Data under study START
/-- Every field takes its part of the word that the write asks for, and nothing forbids them together. -/
theorem fieldsWrite_eq {who : Who} {k b m d old w : Nat} {fs : List FieldSpec}
    (h : ∀ f ∈ fs, s.fieldWrite who k b f m d old = (bitsOf w f.lo f.width, []))
    (hw : ∀ i, fs.any (fun f => Decidable.decide (f.lo ≤ i ∧ i < f.lo + f.width)) = false → w.testBit i = old.testBit i)
    (ht : ∀ x ∈ s.together k b old w (wanted fs m d old), fOf w x = fOf old x) :
    s.fieldsWrite who k b fs m d old = (w, []) := by
  have e : fs.foldl (fun (acc : Nat × List Nat) f =>
      let x := s.fieldWrite who k b f m d old
      (putBits acc.1 f.lo f.width x.1, acc.2 ++ x.2)) (old, []) = (w, []) := by
    apply Prod.ext
    · apply Nat.eq_of_testBit_eq; intro i
      rw [(fold_testBit s h old i).1]
      split
      · rfl
      · rename_i hn; exact (hw i (Bool.eq_false_iff.mpr hn)).symm
    · exact (fold_testBit s h old 0).2
  simp only [State.fieldsWrite]
  rw [e]
  generalize s.together k b old w (wanted fs m d old) = l at ht
  induction l with
  | nil => rfl
  | cons x l ih =>
    rw [List.foldl_cons, if_pos (ht x (by simp))]
    exact ih (fun y hy => ht y (by simp [hy]))

/-- The same where fields are put back together: one pass over what `together` names. -/
theorem fieldsWrite_back {who : Who} {k b m d old w : Nat} {fs : List FieldSpec}
    (h : ∀ f ∈ fs, s.fieldWrite who k b f m d old = (bitsOf w f.lo f.width, []))
    (hw : ∀ i, fs.any (fun f => Decidable.decide (f.lo ≤ i ∧ i < f.lo + f.width)) = false → w.testBit i = old.testBit i) :
    s.fieldsWrite who k b fs m d old = (s.together k b old w (wanted fs m d old)).foldl
      (fun (acc : Nat × List Nat) (f : Fld) =>
        if fOf acc.1 f = fOf old f then acc
        else (putBits acc.1 f.lo f.width (fOf old f), acc.2 ++ [2])) (w, []) := by
  have e : fs.foldl (fun (acc : Nat × List Nat) f =>
      let x := s.fieldWrite who k b f m d old
      (putBits acc.1 f.lo f.width x.1, acc.2 ++ x.2)) (old, []) = (w, []) := by
    apply Prod.ext
    · apply Nat.eq_of_testBit_eq; intro i
      rw [(fold_testBit s h old i).1]
      split
      · rfl
      · rename_i hn; exact (hw i (Bool.eq_false_iff.mpr hn)).symm
    · exact (fold_testBit s h old 0).2
  simp only [State.fieldsWrite]
  rw [e]

/-- A write that asks one field for a new value, and every other bit for what it holds. -/
theorem fieldsWrite_field {who : Who} {k b m d old v : Nat} {fs : List FieldSpec} {f : Fld} {g : FieldSpec}
    (hm : merged old m d = putBits old f.lo f.width v) (hg : g ∈ fs) (he : g.lo = f.lo ∧ g.width = f.width)
    (hd : ∀ x ∈ fs, x = g ∨ x.lo + x.width ≤ f.lo ∨ f.lo + f.width ≤ x.lo) (hc : ∀ x ∈ fs, x.acc ≠ .w1c)
    (hp : ∀ x ∈ fs, x.acc = .pfo → privileged who = true) (ha : g.acc = .rw ∨ g.acc = .rwd ∨ g.acc = .pfo)
    (hz : s.fieldAbsent k f.lo = false) (hl : s.lockCause k b f.lo g.lock = none)
    (hr : g.ok = [] ∨ ∃ r ∈ g.ok, r.1 ≤ v % 2 ^ f.width ∧ v % 2 ^ f.width ≤ r.2)
    (hv : s.valueOk k b f.lo (bitsOf old f.lo f.width) (v % 2 ^ f.width) = true)
    (ht : ∀ x ∈ s.together k b old (putBits old f.lo f.width v) (wanted fs m d old),
      x.lo + x.width ≤ f.lo ∨ f.lo + f.width ≤ x.lo) :
    s.fieldsWrite who k b fs m d old = (putBits old f.lo f.width v, []) := by
  apply fieldsWrite_eq
  · intro x hx
    rw [← hm]
    rcases hd x hx with rfl | h
    · have e : bitsOf (merged old m d) x.lo x.width = v % 2 ^ f.width := by
        rw [hm, he.1, he.2, bitsOf_putBits_same]
      apply fieldWrite_take s ha (hp x hx)
      · rw [he.1]; exact hz
      · rw [he.1]; exact hl
      · rw [e]; exact hr
      · rw [e, he.1, he.2]; exact hv
    · apply fieldWrite_same s (hc x hx) (hp x hx)
      rw [hm, bitsOf_putBits_ne _ _ _ _ _ _ h]
  · intro i hi
    rw [testBit_putBits, if_neg]
    intro hn
    have := List.any_eq_false.mp hi g hg
    rw [he.1, he.2] at this
    simp at this
    omega
  · intro x hx
    exact bitsOf_putBits_ne _ _ _ _ _ _ (ht x hx)

/-- Registers whose writes go their own way: the violation record, its bit maps, the SPI transmit FIFO and the `_POP` ports. -/
def apartReg (k : Nat) : Bool :=
  k = glbR + GLB_VIOL_ADDR_OFFSET.idx || k = glbR + GLB_VIOL_INFO_COUNT.idx ||
  (glbR + GLB_WR_IGN_WR_IGN.idx ≤ k && k < glbR + GLB_WR_IGN_WR_IGN.idx + 3) || k = rveR + RVE_SPI_TX_DATA.idx || State.isPop k

/-- A write of an ordinary register that nothing refuses: the word, then what it sets going. -/
theorem present_eq {who : Who} {off m d pos k b0 w : Nat} {l0 : Bool} {fs : List FieldSpec}
    (hp : decodeOff (if who.rve then 0 else who.func) (off / 4 * 4) = .at k) (ha : s.regAbsent k = false) (hm : m ≠ 0)
    (hl : RegMap.lookup k = some (b0, fs)) (hr : s.ringDenied who k = false) (hs : apartReg k = false)
    (ho : s.strobeRefused who k m d l0 = false)
    (hf : s.fieldsWrite who k (b0 + k / 2 ^ 20 * 2 ^ 20) fs m d (s.reg k).toNat = (w, [])) :
    s.present who off m d pos l0 =
      ((s.setReg k (BitVec.ofNat 32 w)).written who k (b0 + k / 2 ^ 20 * 2 ^ 20) m d (s.reg k).toNat w pos, false) := by
  simp only [apartReg, Bool.or_eq_false_iff, decide_eq_false_iff_not, Bool.and_eq_false_iff] at hs
  obtain ⟨⟨⟨⟨h1, h2⟩, h3⟩, h4⟩, h5⟩ := hs
  unfold State.present
  rw [hp]
  simp only [ha, hm, hl, hr, h1, h2, h4, h5, hf, ho, decide_false, Bool.false_or, Bool.or_false, Bool.false_eq_true, if_false,
    List.append_nil, List.contains_nil, Bool.false_and]
  rw [if_neg]
  simp only [Bool.and_eq_true, decide_eq_true_eq]
  omega

/-- A write of an ordinary register of which something is refused for cause `c`. -/
theorem present_refused {who : Who} {off m d pos k b0 w c : Nat} {l0 : Bool} {cs : List Nat} {fs : List FieldSpec}
    (hp : decodeOff (if who.rve then 0 else who.func) (off / 4 * 4) = .at k) (ha : s.regAbsent k = false) (hm : m ≠ 0)
    (hl : RegMap.lookup k = some (b0, fs)) (hr : s.ringDenied who k = false) (hs : apartReg k = false)
    (ho : s.strobeRefused who k m d l0 = false)
    (hf : s.fieldsWrite who k (b0 + k / 2 ^ 20 * 2 ^ 20) fs m d (s.reg k).toNat = (w, cs)) (hc : c ∈ cs)
    (hx : c = 1 ∨ (c = 0 ∧ 1 ∉ cs) ∨ (c = 2 ∧ 1 ∉ cs ∧ 0 ∉ cs)) :
    s.present who off m d pos l0 =
      (((s.setReg k (BitVec.ofNat 32 w)).written who k (b0 + k / 2 ^ 20 * 2 ^ 20) m d (s.reg k).toNat w pos).flag who off c,
        true) := by
  simp only [apartReg, Bool.or_eq_false_iff, decide_eq_false_iff_not, Bool.and_eq_false_iff] at hs
  obtain ⟨⟨⟨⟨h1, h2⟩, h3⟩, h4⟩, h5⟩ := hs
  unfold State.present
  rw [hp]
  simp only [ha, hm, hl, hr, h1, h2, h4, h5, hf, ho, decide_false, Bool.false_or, Bool.or_false, Bool.false_eq_true, if_false,
    List.append_nil, Bool.false_and, List.contains_eq_mem, decide_eq_true_eq]
  rw [if_neg (by simp only [Bool.and_eq_true, decide_eq_true_eq]; omega)]
  rcases hx with rfl | ⟨rfl, h6⟩ | ⟨rfl, h6, h7⟩
  · rw [if_pos hc]
  · rw [if_neg h6, if_pos hc]
  · rw [if_neg h6, if_neg h7, if_pos hc]

/-- `s` with the last abort forgotten, as an answered access leaves it. -/
def quiet (s : State) : State := { s with bus := { s.bus with abort := false } }

/-- An access that presents one word. -/
theorem regWrite_eq {a : Access} {k m d : Nat} (h : Presents s a k m d) :
    s.regWrite a = (s.quiet.present a.who a.off m d a.pos
      (a.be % 2 ^ a.len * 2 ^ (a.off % 4) % 2 = 1)).1 := by
  obtain ⟨h1, h2, h3, h4, h5, h6⟩ := h
  have hc : a.off % 4 + a.len ≤ 4 := by
    by_contra hc
    have hlt : 4 < a.off % 4 + a.len := by omega
    have hlen : a.len ≠ 8 := by omega
    simp [crossing, hlt, hlen] at h3
  have hb : a.be % 2 ^ a.len * 2 ^ (a.off % 4) % 16 ≠ 0 := by
    have hb1 : a.be % 2 ^ a.len < 2 ^ a.len := Nat.mod_lt _ (Nat.two_pow_pos _)
    have h7 : a.be % 2 ^ a.len * 2 ^ (a.off % 4) < 16 := by
      calc _ < 2 ^ a.len * 2 ^ (a.off % 4) := Nat.mul_lt_mul_of_pos_right hb1 (Nat.two_pow_pos _)
        _ = 2 ^ (a.len + a.off % 4) := by rw [Nat.pow_add]
        _ ≤ 2 ^ 4 := Nat.pow_le_pow_right (by decide) (by omega)
    rw [Nat.mod_eq_of_lt h7]
    have h8 := Nat.two_pow_pos (a.off % 4)
    exact Nat.mul_ne_zero h4 (by omega)
  simp only [State.regWrite, h1, h3, State.laneWrite, State.writeHalf, hb, h5, h6]
  rw [if_neg (by simp; omega), if_neg (by simp), if_neg (by omega), if_neg (by simp)]
  rfl

/-- Nothing happens where no bit is presented. -/
theorem present_zero {who : Who} {off d pos k : Nat} {l0 : Bool}
    (hp : decodeOff (if who.rve then 0 else who.func) (off / 4 * 4) = .at k) : s.present who off 0 d pos l0 = (s, false) := by
  unfold State.present
  rw [hp]
  simp

theorem laneMask_lt (be : Nat) : laneMask be < 2 ^ 32 := by
  have h : (List.range 4) = [0, 1, 2, 3] := by decide
  simp only [laneMask, h, List.foldl_cons, List.foldl_nil]
  split <;> split <;> split <;> split <;> omega

theorem laneMask_mod (be : Nat) : laneMask be = laneMask (be % 16) := by
  have h : (List.range 4) = [0, 1, 2, 3] := by decide
  have b0 : bitsOf be 0 1 = bitsOf (be % 16) 0 1 := by simp only [bitsOf]; omega
  have b1 : bitsOf be 1 1 = bitsOf (be % 16) 1 1 := by simp only [bitsOf]; omega
  have b2 : bitsOf be 2 1 = bitsOf (be % 16) 2 1 := by simp only [bitsOf]; omega
  have b3 : bitsOf be 3 1 = bitsOf (be % 16) 3 1 := by simp only [bitsOf]; omega
  simp only [laneMask, h, List.foldl_cons, List.foldl_nil, b0, b1, b2, b3]

theorem laneMask_testBit {be i : Nat} (hi : i < 32) (hl : be / 2 ^ (i / 8) % 2 = 0) : (laneMask be).testBit i = false := by
  have h : ∀ b < 16, ∀ i < 32, b / 2 ^ (i / 8) % 2 = 0 → (laneMask b).testBit i = false := by decide +kernel
  rw [laneMask_mod]
  refine h (be % 16) (Nat.mod_lt _ (by decide)) i hi ?_
  have : i / 8 = 0 ∨ i / 8 = 1 ∨ i / 8 = 2 ∨ i / 8 = 3 := by omega
  rcases this with e | e | e | e <;> rw [e] at hl ⊢ <;> omega

end State

theorem Presents.mask_lt {s : State} {a : Access} {k m d : Nat} (h : Presents s a k m d) : m < 2 ^ 32 := by
  have hw := congrArg Prod.fst h.word
  have hl := State.laneMask_lt (a.be % 2 ^ a.len * 2 ^ (a.off % 4))
  rw [← show _ = m from hw]
  unfold State.personality
  dsimp only
  split
  · exact hl
  · exact lt_of_le_of_lt Nat.and_le_right hl
  · exact lt_of_le_of_lt Nat.and_le_right hl
  · exact lt_of_le_of_lt Nat.and_le_right hl

/-- A lane that is not written presents no mask bit (R162). -/
theorem Presents.lane {s : State} {a : Access} {k m d : Nat} (h : Presents s a k m d) {i : Nat} (hi : i < 32)
    (hl : a.be % 2 ^ a.len * 2 ^ (a.off % 4) / 2 ^ (i / 8) % 2 = 0) : m.testBit i = false := by
  have hw := congrArg Prod.fst h.word
  rw [← show _ = m from hw]
  have hm : (State.laneMask (a.be % 2 ^ a.len * 2 ^ (a.off % 4))).testBit i = false := by
    exact State.laneMask_testBit hi hl
  unfold State.personality
  dsimp only
  split
  · exact hm
  · simp [hm]
  · simp [hm]
  · simp [hm]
Data under study END
• [What the task requires] Filter the entries by the string "toNat" and copy each matching line.

• [Exercise output]
    (hf : s.fieldsWrite who k (b0 + k / 2 ^ 20 * 2 ^ 20) fs m d (s.reg k).toNat = (w, [])) :
      ((s.setReg k (BitVec.ofNat 32 w)).written who k (b0 + k / 2 ^ 20 * 2 ^ 20) m d (s.reg k).toNat w pos, false) := by
    (hf : s.fieldsWrite who k (b0 + k / 2 ^ 20 * 2 ^ 20) fs m d (s.reg k).toNat = (w, cs)) (hc : c ∈ cs)
      (((s.setReg k (BitVec.ofNat 32 w)).written who k (b0 + k / 2 ^ 20 * 2 ^ 20) m d (s.reg k).toNat w pos).flag who off c,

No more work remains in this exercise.